Regeneron Pharmaceuticals’ speedy turnaround on the REGN-COV2 antibody cocktail is only marginally less impressive than BioNtech’s (along with Pfizer) fast pivot from cancer therapy to mRNA COVID-19 vaccine. And these are just a few of the solutions we’ll see through 2021, at a pace shattering all previous records by several years.
The recent IPOs of AbCellera Biologics and Certara are ample evidence that Biotech is primed to make even more waves in the new year.
Medtech seems similarly poised to confound expectation, not just in device development and production but in more disruptive ways as well. The MIT Open Voice Medicine project has seen early success using an AI-based app to detect COVID-19 infection from the sound of a person’s cough. This is driving sector interest in the broader possibilities of AI-assisted cough analysis.
Even as we achieve records in treatment, prevention and detection research, seeing those reflected in widespread real-world benefits will still be a challenge. Manufacturing, distribution and deployment all have hurdles to overcome, on a purely logistical level.
Jockeying for access to vaccines and treatments between countries, and even between states or provinces, will need to be addressed carefully on the private sector side — balancing expectations, being clear about achievable targets, and access equity.

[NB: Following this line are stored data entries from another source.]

/-- R330: the eight lanes of a codeword that carries a data word. -/
def codeLanes (data : Nat) : List Nat :=
  let c := checkOf 1 data
  (List.range 8).map fun i => bitsOf data (8 * i) 8 + (if bitOf c i then 256 else 0)

/-- R325, R330: the writes that a port makes: lane and value. In Code L an enable covers a codeword, and the check bits are
those of its data. -/
def BasinSt.writes (b : BasinSt) (k : Nat) (p : BasinPort) : List (Nat × Nat) :=
  if p.we then
    (List.range (2 ^ k)).filterMap fun i =>
      let v := if b.codeL then (codeLanes (natLE ((List.range 8).map fun j => BitVec.ofNat 8 (p.data.getD (8 * (i / 8) + j) 0)))).getD (i % 8) 0
        else p.data.getD i 0 % 512
      if bitOf p.en (if b.codeL then i / 8 else i) then some (basinLane k p.addr + i, v) else none
  else []

/-- R330: the lanes of a read under Code L, eight to a codeword, corrected where they can be, with SBE and DBE. -/
def decodeLanes : Nat → List Nat → List Nat × Bool × Bool
  | 0, _ => ([], false, false)
  | n + 1, l =>
    let g := l.take 8
    let data := natLE (g.map fun v => BitVec.ofNat 8 v)
    let chk := (List.range 8).foldl (fun c i => if bitOf (g.getD i 0) 8 then setBit c i else c) 0
    let r := decodeWord 1 data (chk ^^^ checkOf 1 data)
    let t := decodeLanes n (l.drop 8)
    match r.1 with
    | .clean => (g ++ t.1, t.2)
    | .correctable => (codeLanes r.2 ++ t.1, true, t.2.2)
    | _ => (g ++ t.1, t.2.1, true)

/-- R326, R327, R330: the read output of a port: the value before the cycle, save for the lanes that the port itself writes
in WRITE_FIRST; NO_CHANGE keeps the last one in a write cycle (DESIGN CHOICE, log entry 27). -/
def BasinSt.output (b : BasinSt) (k mode : Nat) (last : List Nat) (p : BasinPort) (after : List (Nat × Nat)) : List Nat × Bool × Bool :=
  let own := (b.writes k p).map (·.1)
  if p.we ∧ mode = 2 then (last, false, false)
  else
    let base := basinLane k p.addr
    let v := (b.lanes k p.addr).zipIdx.map fun e =>
      if p.we ∧ mode = 0 ∧ (base + e.2) ∈ own then Store.get 0 (base + e.2) after else e.1
    if b.codeL then decodeLanes (2 ^ k / 8) v else (v, false, false)

/-- R328: COLL: a lane, or in Code L a codeword, enabled at both ports with different data. -/
def basinColl (codeL : Bool) (a b : List (Nat × Nat)) : Bool :=
  let unit (x : Nat) : Nat := if codeL then x / 8 else x
  b.any fun e => (a.any fun f => unit f.1 == unit e.1) && a.any fun f => f.1 == e.1 && f.2 != e.2

/-- R325: what stands at a port in a cycle of its clock: this access, or with its output register the one before. -/
def basinSlot (reg : Bool) (held now : Option (List Nat × Bool × Bool × Bool)) : Option (List Nat × Bool × Bool × Bool) :=
  if reg then now.bind fun _ => held else now

/-- The outputs of port A or B of block k in a read-latency slot. -/
def State.basinOut (s : State) (k : Nat) (portB : Bool) : Option (List Nat × Bool × Bool × Bool) → State
  | some o => s.emit (.basin k portB o.1 o.2.1 o.2.2.1 o.2.2.2)
  | none => s
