/-! Comparators (R471). -/

/-- R471: the comparators that match something of engine g: kind 0 for a PC, else the KIND of a move, with its word and data. -/
def State.duHits (s : State) (g kind a data : Nat) : List Nat :=
  let n := g / 32
  let c := g / 8 % 4
  (List.range 8).filter fun u =>
    let k := s.get FDB.DU_KIND n c u
    s.get FDB.DU_EN n c u == 1 && s.get FDB.DU_MODE n c u == 0 && s.get FDB.DU_ENG n c u == g % 8 &&
    (if kind = 0 then k == 0 else k == kind || k == 5) &&
    (a &&& s.get FDB.DU_MASK n c u) == (s.get FDB.DU_ADDR n c u &&& s.get FDB.DU_MASK n c u) &&
    (kind == 0 || s.get FDB.DU_DCEN n c u == 0 || s.get FDB.DU_DATA n c u == data)

/-- R471, R477: HIT packets of the comparators that ask for them. -/
def State.duTrace (s : State) (g pc kind a data : Nat) (us : List Nat) : State :=
  us.foldl (fun s u => if s.get FDB.DU_TRACE (g / 32) (g / 8 % 4) u = 1 then
      s.trace (g / 32) 2 (g % 32) u (if kind = 0 then 2 else 8) (bytesLE 2 pc ++ (if kind = 0 then [] else bytesLE 2 a ++ bytesLE 4 data))
    else s) s

/-- R475: the lowest-numbered unit among those that hit which requests a halt. -/
def State.duHalt (s : State) (g : Nat) (us : List Nat) : Option Nat :=
  us.find? fun u => s.get FDB.DU_HALT (g / 32) (g / 8 % 4) u == 1

/-! The issue of an instruction. -/

/-- R367, R474: the watchdog count of a running engine has reached 0: a halt that is due is taken in its place. -/
def State.rilExpire (s : State) (g : Nat) : State :=
  if s.rget RIL.ESTAT_STATE g = 1 ∧ s.rget RIL.WDRL_WDEN g = 1 ∧ s.rget RIL.WDCNT g = 0 then
    if (s.eng g).halt.isSome then s.breakLock g else s.rilFault g 7 (s.rget RIL.EPC g) 0
  else s

/-- R385, R386: n cycles of RUN pass: RIL_CYC, the watchdog and DEFERCYC count, and results age. -/
def State.rilCycles (s : State) (g n : Nat) : State :=
  let s := s.wrap2 RIL.CYC_LO RIL.CYC_HI n (g / 8) (g % 8)
  let e := s.eng g
  let e := { e with recent := (e.recent.map fun r => (r.1, r.2 + n)).filter fun r => decide (r.2 < 6) }
  let s := s.setEng g e
  let s := if s.rget RIL.WDRL_WDEN g = 1 then
      (s.rset RIL.WDCNT (s.rget RIL.WDCNT g - (e.wdSub + n) / 1024) g).setEng g { e with wdSub := (e.wdSub + n) % 1024 }
    else s
  if (s.eng g).halt.isSome && !(s.eng g).draining then
    let k := min 64 ((s.eng g).defer + n)
    let s := s.setEng g { s.eng g with defer := k }
    if s.bit GLB.AVAIL_FFENCED (g / 32) then s else s.set DBG.HSTAT_DEFERCYC k g
  else s

/-- R474: a halt that has been deferred for 64 cycles is taken at once. -/
def State.rilBreak (s : State) (g : Nat) : State :=
  if s.rget RIL.ESTAT_STATE g = 1 ∧ (s.eng g).halt.isSome ∧ (s.eng g).draining = false ∧ s.haltDeferred g ∧ (s.eng g).defer = 64 then s.breakLock g
  else s

/-- R354, R371, R374: a compute instruction with its moves: the state, its fault, and the moves seen. -/
def State.rilDoCompute (s : State) (g w : Nat) : State × Option (Nat × Nat) × List (Nat × Nat × Nat) :=
  let e := s.eng g
  let r := rilComputeOp w e (s.rget RIL.EST g) (s.rget RIL.EBE g)
  let s := ((s.setEng g r.eng).rset RIL.EST r.st g).rset RIL.EBE r.be g
  let o := ((MoveOut.mk s [] none []).move g 0 (rilMove w 11) e).move g 1 (rilMove w 0) e
  ((r.d ++ o.d).foldl (fun s x => s.setEng g ((s.eng g).setReg x.1 x.2)) o.s, o.fault, o.seen)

Countering misinformation and distrust of science will be a greater hurdle than any of us would care to accept. Overcoming research timelines, bureaucratic bottlenecks and logistical roadblocks can only take us as far as that last critical mile to the patient. Building trust with those who — irrationally or otherwise — won’t accept treatment is going to be an ongoing mission for the healthcare and life sciences sector.
Acknowledging the weaknesses that pandemic exposed in our healthcare systems is just the first step. Leading from the front is going to be imperative in the coming years. If government deadlock and institutional heel-dragging binds the gears of progress, people will look to the private sector for the ingenuity and initiative to drive substantive solutions in areas like elder care (both home care and long-term care), telemedicine, public health access, preventative medicine, physician interaction, and a more patient-centred path to financialization.
The pandemic has created a humanitarian crisis unprecedented in our lifetimes, one that will be felt generationally. It’s tempting to want to use any short-term successes to push for a return to normalcy. But “normalcy” itself is a concept under scrutiny. Returning to a pre-COVID status quo is no longer desirable or advisable.
Trends in society leading up to the crisis, and those catalyzed through the past year, show that what people are really looking for is positive change, not a return to a previous “good enough” standard. What is wanted from all the promises of jetpacks and robo-servants, digitalization and globalization, is for these to materialize into tangible day-to-day benefits — for humans. Needfully, public policy will move in that direction, as the world moves into an age of post-COVID recovery. “Build back better” will be much more than a campaign slogan.
There’s significant opportunity in that, for those who reach for it. Across health care and the life sciences, from biotech to pharma and beyond, here is an opportunity to take that reserve of in-house intelligence and seed it into outward-facing manifestations — to the benefit of humanity and shareholders alike.
That clear-eyed view of tomorrow isn’t out of reach. For all the muddled policies and staggering miscalculations that have characterized this year — explicitly because of them, even — a new and better course is coming into focus. It’s a matter of what we take away from 2020. After all, 20/20 hindsight is only a bad thing if we never turn around and use it to redefine what’s coming next.